Attack Range in AWS:

```
docker pull splunk/attack_range
docker run -it splunk/attack_range
aws configure
python attack_range.py configure
```

To install directly on Linux, or MacOS follow [these](https://attack-range.readthedocs.io/en/latest/Attack_Range_AWS.html#) instructions.

## Architecture 🏯
![Logical Diagram](docs/attack_range_architecture.png)

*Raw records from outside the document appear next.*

-- ==== Sys2Proof/Machine/Float32.lean ====
section
/-! DEFINITION. The binary32 arithmetic of 00_scope.md rule R11, on the values the block computes with.
After `sanitize` (42_rgbm_encoder.md rule R151) no operand is negative or NaN (rule R153), so a value is
`+∞` or a natural number of units of `2^−149`, the smallest subnormal; every non-negative finite binary32
is such a number, and subnormals need no case of their own. Log 9. -/
namespace Sys2Proof.Machine

/-- The number of units in 1.0. -/
abbrev one : Nat := 2 ^ 149

/-- The first value too large for binary32, `2^128`, in units. -/
abbrev overflow : Nat := 2 ^ 128 * one

/-- A non-negative binary32 value: `n·2^−149`, or +∞. -/
inductive Mag where
  | fin (n : Nat)
  | inf
deriving DecidableEq, Repr

/-- The integer nearest to `a / b`, ties to even. -/
def roundEven (a b : Nat) : Nat :=
  if 2 * (a % b) < b then a / b
  else if b < 2 * (a % b) then a / b + 1
  else if a / b % 2 = 0 then a / b
  else a / b + 1

/-- How many low bits of `n` binary32 does not hold: `n` keeps 24 bits. -/
def excess (n : Nat) : Nat := n.log2 - 23

/-- `a / b` units rounded to the nearest binary32, ties to even, before the test for overflow (rule R11).
Below `2^24` units every whole number of units is a binary32, so subnormals are kept. -/
def round32 (a b : Nat) : Nat :=
  roundEven a (b * 2 ^ excess (a / b)) * 2 ^ excess (a / b)

/-- `fl32` of `a / b` units: "Overflow gives +∞" (rule R11). -/
def fl32 (a b : Nat) : Mag :=
  if round32 a b < overflow then .fin (round32 a b) else .inf

/-- `x ⊗ k` for a finite `k > 0` (rule R11). -/
def Mag.times (x : Mag) (k : Nat) : Mag :=
  match x with
  | .inf => .inf
  | .fin n => fl32 (n * k) one

/-- `x ⊘ k` for a finite `k > 0` (rule R11). -/
def Mag.over (x : Mag) (k : Nat) : Mag :=
  match x with
  | .inf => .inf
  | .fin n => fl32 (n * one) k

/-- `max`, exact (rule R11). -/
def Mag.max (x y : Mag) : Mag :=
  match x, y with
  | .inf, _ => .inf
  | .fin _, .inf => .inf
  | .fin a, .fin b => .fin (Nat.max a b)

/-- `min(x, k)` for a finite `k`, exact; the result is finite (rule R11). -/
def Mag.atMost (x : Mag) (k : Nat) : Nat :=
  match x with
  | .inf => k
  | .fin n => Nat.min n k

/-- The fraction field, bits 22:0 (30_encoding.md rule R94). -/
def fractionField (u : Word) : Nat := (u.extractLsb' 0 23).toNat

/-- The biased exponent, bits 30:23 (rule R94). -/
def exponentField (u : Word) : Nat := (u.extractLsb' 23 8).toNat

/-- The sign, bit 31 (rule R94). -/
def signField (u : Word) : Bool := u.getLsbD 31

/-- A NaN pattern (rule R94). -/
def isNaN (u : Word) : Bool := decide (exponentField u = 0xFF ∧ fractionField u ≠ 0)

/-- The units of a finite pattern, its sign apart: a subnormal's fraction, or the 24-bit significand shifted
by the exponent (rule R94). -/
def finiteUnits (u : Word) : Nat :=
  if exponentField u = 0 then fractionField u
  else (2 ^ 23 + fractionField u) * 2 ^ (exponentField u - 1)

/-- `f32(u)` for a pattern that is neither a NaN nor negative (rule R11). -/
def magOf (u : Word) : Mag :=
  if exponentField u = 0xFF then .inf else .fin (finiteUnits u)

/-- `bits32` of a value of 24 significant bits (rules R11, R94): from `2^24` units on, the field of the
exponent counts the excess bits; below, the units are the pattern itself. -/
def bits32 : Mag → Word
  | .inf => 0x7F800000#32
  | .fin n => BitVec.ofNat 32 (2 ^ 23 * excess n + n / 2 ^ excess n)

/-- `ceil` of `n` units (rule R11). -/
def ceilUnits (n : Nat) : Nat := (n + (one - 1)) / one

/-- `roundT` of `n` units (rule R11): the nearest integer; an exact half goes up or to the even neighbour. -/
def roundT (tie : TieRule) (n : Nat) : Nat :=
  match tie with
  | .away => (2 * n + one) / (2 * one)
  | .even => roundEven n one

end Sys2Proof.Machine
end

The deployment of Attack Range consists of:

- Windows Domain Controller
- Windows Server
- Windows Workstation
- A Kali Machine
- Splunk Server
- Splunk SOAR Server
- Nginx Server
- Linux Server
- Zeek Server
- Snort Server

Which can be added/removed/configured using [attack_range.yml](https://github.com/splunk/attack_range/blob/develop/attack_range.yml).

## Logging
The following log sources are collected from the machines:

- Windows Event Logs (```index = win```)
- Sysmon Logs (```index = win```)
- Powershell Logs (```index = win```)
- Aurora EDR (```index = win```)
- Sysmon for Linux Logs (```index = unix```)
- Nginx logs (```index = proxy```)
- Network Logs with Splunk Stream (```index = main```)
- Attack Simulation Logs from Atomic Red Team and Caldera (```index = attack```)
- Zeek Logs (```index = zeek```)
- Snort Logs (```index = snort```)
- Cisco Secure Endpoint Logs (```index = cisco_secure_endpoint```)
- CrowdStrike Falcon Logs (```index = crowdstrike_falcon```)
- Carbon Black Logs (```index = carbon_black_cloud```)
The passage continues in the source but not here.